What you need to do: Take the records below from their first line to the line with "with it. The", and restate those lines word for word.

Material shown:
-=-=-
/-- A re-check that every holder passes releases the door, one that a holder or the vestibule fails cancels the grant, and one that
meets a running commit waits for it, be it reached by CONFIRM, by the end of the delay hold or after a commit; a CONFIRM is answered
with it. The re-check is the first failing step of the holders in their order, the grant's own record disregarded, at a single, an
inner, an outer and a perimeter door, and then the vestibule checks. DENY and the timeout of a confirmation cancel the waiting grant;
the lapse of the pair window removes it; CONFIRM and DENY without such a grant are BAD_STATE (R119, R123 to R125, R129 to R131, R133,
R165, R167, R168). That a CONFIRM which finds a re-check waiting already takes it over, and that holders are judged one after another,
are the model's choices: entry 8. -/
def Obligations.WaitingGrantEndsByItsCommand : Prop :=
  (∀ (s : State) (d : DoorId) (g : Grant) (t : State), s.grants.get d = some g → s.recheckVerdict d g = none →
     raise .grantOutcome (.door d) (some (.badge g.firstBadge)) (s.releaseTo d g.holders g.purpose g.reader) = t →
     (∀ dl, s.powered = true → g.stage = .awaitDelay → g.deadline = some dl → dl ≤ s.now →
       exec (.delayHoldEnd d) s = .next t) ∧
     (s.powered = true → s.commitRunning = false → g.recheck = some ⟨false⟩ → exec (.deferredRecheck d) s = .next t) ∧
     (∀ r, s.powered = true → s.commitRunning = false → g.recheck = some ⟨true⟩ → s.link.outstanding = some r →
       exec (.deferredRecheck d) s = .next (t.withReply r.kind r.tag .ok .none)) ∧
     (∀ tag, s.free → g.stage = .awaitConfirm → ∀ u, heard 0x31 tag s = u →
       exec (.confirm tag (number d)) s = .next
         ((raise .grantOutcome (.door d) (some (.badge g.firstBadge)) (u.releaseTo d g.holders g.purpose g.reader)).withReply
           0x31 tag .ok .none))) ∧
  (∀ (s : State) (d : DoorId) (g : Grant) (why : Reason) (t : State), s.grants.get d = some g →
     s.recheckVerdict d g = some (.denied why) → g.stage = .awaitDelay ∨ g.stage = .awaitConfirm →
     raise .grantCancelled (.door d) (some (.reason why)) { s with grants := put s.grants d none } = t →
     (∀ dl, s.powered = true → g.stage = .awaitDelay → g.deadline = some dl → dl ≤ s.now →
       exec (.delayHoldEnd d) s = .next t) ∧
     (s.powered = true → s.commitRunning = false → g.recheck = some ⟨false⟩ → exec (.deferredRecheck d) s = .next t) ∧
     (∀ r, s.powered = true → s.commitRunning = false → g.recheck = some ⟨true⟩ → s.link.outstanding = some r →
       exec (.deferredRecheck d) s = .next (t.withReply r.kind r.tag .denied (.reason why))) ∧
     (∀ tag, s.free → g.stage = .awaitConfirm →
       exec (.confirm tag (number d)) s = .next ((heard 0x31 tag t).withReply 0x31 tag .denied (.reason why)))) ∧
  (∀ (s : State) (d : DoorId) (g : Grant), s.grants.get d = some g → s.recheckVerdict d g = some .deferred →
     (∀ dl, s.powered = true → g.stage = .awaitDelay → g.deadline = some dl → dl ≤ s.now →
       exec (.delayHoldEnd d) s = .next
         { s with grants := put s.grants d (some { g with deadline := none, recheck := some ⟨false⟩ }) }) ∧
     (∀ tag, s.free → g.stage = .awaitConfirm →
       exec (.confirm tag (number d)) s = .next
         { heard 0x31 tag s with grants := put s.grants d (some { g with deadline := none, recheck := some ⟨true⟩ }) })) ∧
  (∀ (s : State) (d : DoorId) (v : RoomId) (g : Grant) (h : Holder), s.role d = .strongroom v → s.hasVestibule v = false →
     g.holders = [h] →
     (s.conflicts h.badge = true → s.recheckVerdict d g = some .deferred) ∧
     (s.conflicts h.badge = false → s.nv.findBadge h.badge = none →
       s.recheckVerdict d g = some (.denied .unknownBadge)) ∧
     (∀ slot c, s.conflicts h.badge = false → s.nv.findBadge h.badge = some (slot, c) →
       s.recheckVerdict d g = ((s.entryRefusal v c).or
         (if s.location slot ≠ .outside then some .passback
           else if 16 < (s.rooms.get v).listed.length + 1 then some .strongroomFull
           else if ¬s.doorReady d then some .doorUnavailable
           else none)).map .denied)) ∧
  (∀ (s : State) (d : DoorId) (g : Grant), s.grants.get d = some g → g.recheck = none →
     (∀ tag, s.free → g.stage = .awaitDelay ∨ g.stage = .awaitConfirm →
       exec (.deny tag (number d)) s = .next
         ((raise .grantCancelled (.door d) (some (.reason .hostDenied))
           { heard 0x32 tag s with grants := put s.grants d none }).withReply 0x32 tag .ok .none)) ∧
     (∀ dl, s.powered = true → g.stage = .awaitConfirm → g.deadline = some dl → dl ≤ s.now →
       exec (.confirmTimeout d) s = .next (raise .grantCancelled (.door d) (some (.reason .confirmTimeout))
         { s with grants := put s.grants d none })) ∧
     (∀ dl, s.powered = true → g.stage = .awaitPartner → g.deadline = some dl → dl ≤ s.now →
       exec (.pairWindowLapse d) s = .next (raise .grantExpired (.door d) (some (.badge g.firstBadge))
         { s with grants := put s.grants d none }))) ∧

  (∀ (s : State) (d : DoorId) (g : Grant),
     (∀ v, s.role d = .strongroom v → s.hasVestibule v = false →
       s.recheckVerdict d g = firstStopped (fun b => s.verdictBy b (s.singleRefusal d v g.holders.length)) g.holders) ∧
     (∀ v, s.role d = .strongroom v → s.hasVestibule v = true →
       s.recheckVerdict d g =
         (firstStopped (fun b => s.verdictBy b (s.innerStepRefusal d v)) g.holders).or ((s.innerRefusal v).map .denied)) ∧
     (∀ v, s.role d = .vestibuleOuter v →
       s.recheckVerdict d g =
         (firstStopped (fun b => s.verdictBy b (s.outerStepRefusal d v g.holders.length)) g.holders).or
           ((s.outerRefusal v).map .denied)) ∧
     (s.role d = .perimeter →
       s.recheckVerdict d g = firstStopped (fun b => s.verdictBy b (fun _ c => s.perimeterStepRefusal d c)) g.holders)) ∧
  (∀ (s : State) (d : DoorId) (g : Grant) (dl : Nat), s.powered = true → s.grants.get d = some g → g.stage = .awaitDelay →
     g.deadline = some dl → dl ≤ s.now → exec (.delayHoldEnd d) s = .next (startRecheck d false s)) ∧
  (∀ (s : State) (tag : Nat) (d : DoorId), s.free →
     ((∀ g, s.grants.get d = some g → g.stage ≠ .awaitConfirm) →
       exec (.confirm tag (number d)) s = .next ((heard 0x31 tag s).withReply 0x31 tag .badState .none)) ∧
     ((∀ g, s.grants.get d = some g → g.stage ≠ .awaitDelay ∧ g.stage ≠ .awaitConfirm) →
       exec (.deny tag (number d)) s = .next ((heard 0x32 tag s).withReply 0x32 tag .badState .none))) ∧

  (∀ (s : State) (tag : Nat) (d : DoorId) (g : Grant), s.free → s.grants.get d = some g →
     g.stage = .awaitDelay ∨ g.stage = .awaitConfirm →
     exec (.deny tag (number d)) s = .next (((heard 0x32 tag s).grantDropped d .hostDenied).withReply 0x32 tag .ok .none))

/-- The freeze leaves no entry grant before RELEASED, exit grants and RELEASED entry grants stand, and FREEZE_CLEAR clears the overlay
alone (R121, R135). How the freeze and a zone's change of state cancel (`setFreeze`, `handZone`): door by door in ascending number, each
entry grant they reach; on entry to RELEASE the resting closed doors at UNBOLTED throw their bolts (R59, R135, R159). What a
cancellation does (`cancelGrant`): GRANT_CANCELLED, a waiting CONFIRM answered DENIED, and at a door in RELEASING or RELEASED a throw
that keeps the trip count, or the cool-down run to its end (R119, R129, R134, R148). The order of the doors: entry 9; the trip count of
a throw complete at once, and the bolt command after a cool-down: entry 14. -/
def Obligations.FreezeCancelsEntryGrants : Prop :=
  (∀ (s : State) (tag : Nat), s.free →
    (s.freeze = false →
      ∃ t, exec (.freezeSet tag) s = .next t ∧ t.freeze = true ∧
        (∀ d g, t.grants.get d = some g → g.purpose = .entry → g.stage = .released ∧ s.grants.get d = some g) ∧
        (∀ d g, s.grants.get d = some g → g.purpose = .exit ∨ g.stage = .released → t.grants.get d = some g) ∧
        t = { s with hostPresent := true, freeze := true, grants := t.grants, doors := t.doors, vests := t.vests,
                     locations := t.locations, link := t.link }) ∧
    (s.freeze = true → exec (.freezeSet tag) s = .next ((heard 0x33 tag s).withReply 0x33 tag .ok .none)) ∧
    exec (.freezeClear tag) s = .next (({ heard 0x34 tag s with freeze := false }).withReply 0x34 tag .ok .none)) ∧

  (∀ s : State, s.freeze = false →
    setFreeze s = (every 20).foldl (fun t d =>
      if (t.grants.get d).any (fun g => g.purpose = .entry && g.stage ≠ .released) then cancelGrant d .frozen t else t)
      { s with freeze := true } ∧
    (∀ tag, s.free → exec (.freezeSet tag) s = .next ((setFreeze (heard 0x33 tag s)).withReply 0x33 tag .ok .none))) ∧
  (∀ (s : State) (z : ZoneId) (t : State),
    (every 20).foldl (fun u d => if u.hazardReaches z d then cancelGrant d .zoneHazard u else u) s = t →
    ((s.zones.get z).state ≠ .release → handZone z s = t) ∧
    ((s.zones.get z).state = .release →
      handZone z s = (every 20).foldl (fun u d =>
        if (u.role d).room = some z ∧ ((u.doors.get d).state = .relocking ∨ (u.doors.get d).state = .insecure) ∧
            (u.doors.get d).motion = .idle ∧ u.doorBand d = .unbolted then
          { u with doors := put u.doors d { u.doors.get d with bolt := .thrown, motion := .moving .thrown (u.now + 3000) } }
        else u) t)) ∧
  (∀ (s : State) (d : DoorId) (why : Reason),
    (s.grants.get d = none → cancelGrant d why s = s) ∧
    (∀ g x, s.grants.get d = some g → s.doors.get d = x → ∀ u,
      State.confirmDenied g why
        (raise .grantCancelled (.door d) (some (.reason why)) { s with grants := put s.grants d none }) = u →
      (g.stage = .awaitPartner ∨ g.stage = .awaitDelay ∨ g.stage = .awaitConfirm → cancelGrant d why s = u) ∧
      (g.stage = .releasing ∨ g.stage = .released →
        (∀ retry until_, x.state = .releasing → x.motion = .cooling retry until_ →
          cancelGrant d why s =
            { u with doors := put s.doors d { x with state := .relocking, bolt := .thrown, motion := .cooling .thrown until_ } }) ∧
        (x.state = .releasing ∧ (∀ retry until_, x.motion ≠ .cooling retry until_) ∨ x.state = .released →
          (s.doorBand d ≠ .bolted → cancelGrant d why s = { u with doors := put s.doors d (x.throwing .relocking s.now) }) ∧
          (s.role d ≠ .unused → s.doorBand d = .bolted →
            cancelGrant d why s = handSecure d false ((if x.alarm then raise .doorSecured (.door d) none else id)
              { u with doors := put s.doors d x.shut }))) ∧
        (x.state ≠ .releasing → x.state ≠ .released → cancelGrant d why s = u))))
-=-=-
Expected answer:
/-- A re-check that every holder passes releases the door, one that a holder or the vestibule fails cancels the grant, and one that
meets a running commit waits for it, be it reached by CONFIRM, by the end of the delay hold or after a commit; a CONFIRM is answered
with it. The re-check is the first failing step of the holders in their order, the grant's own record disregarded, at a single, an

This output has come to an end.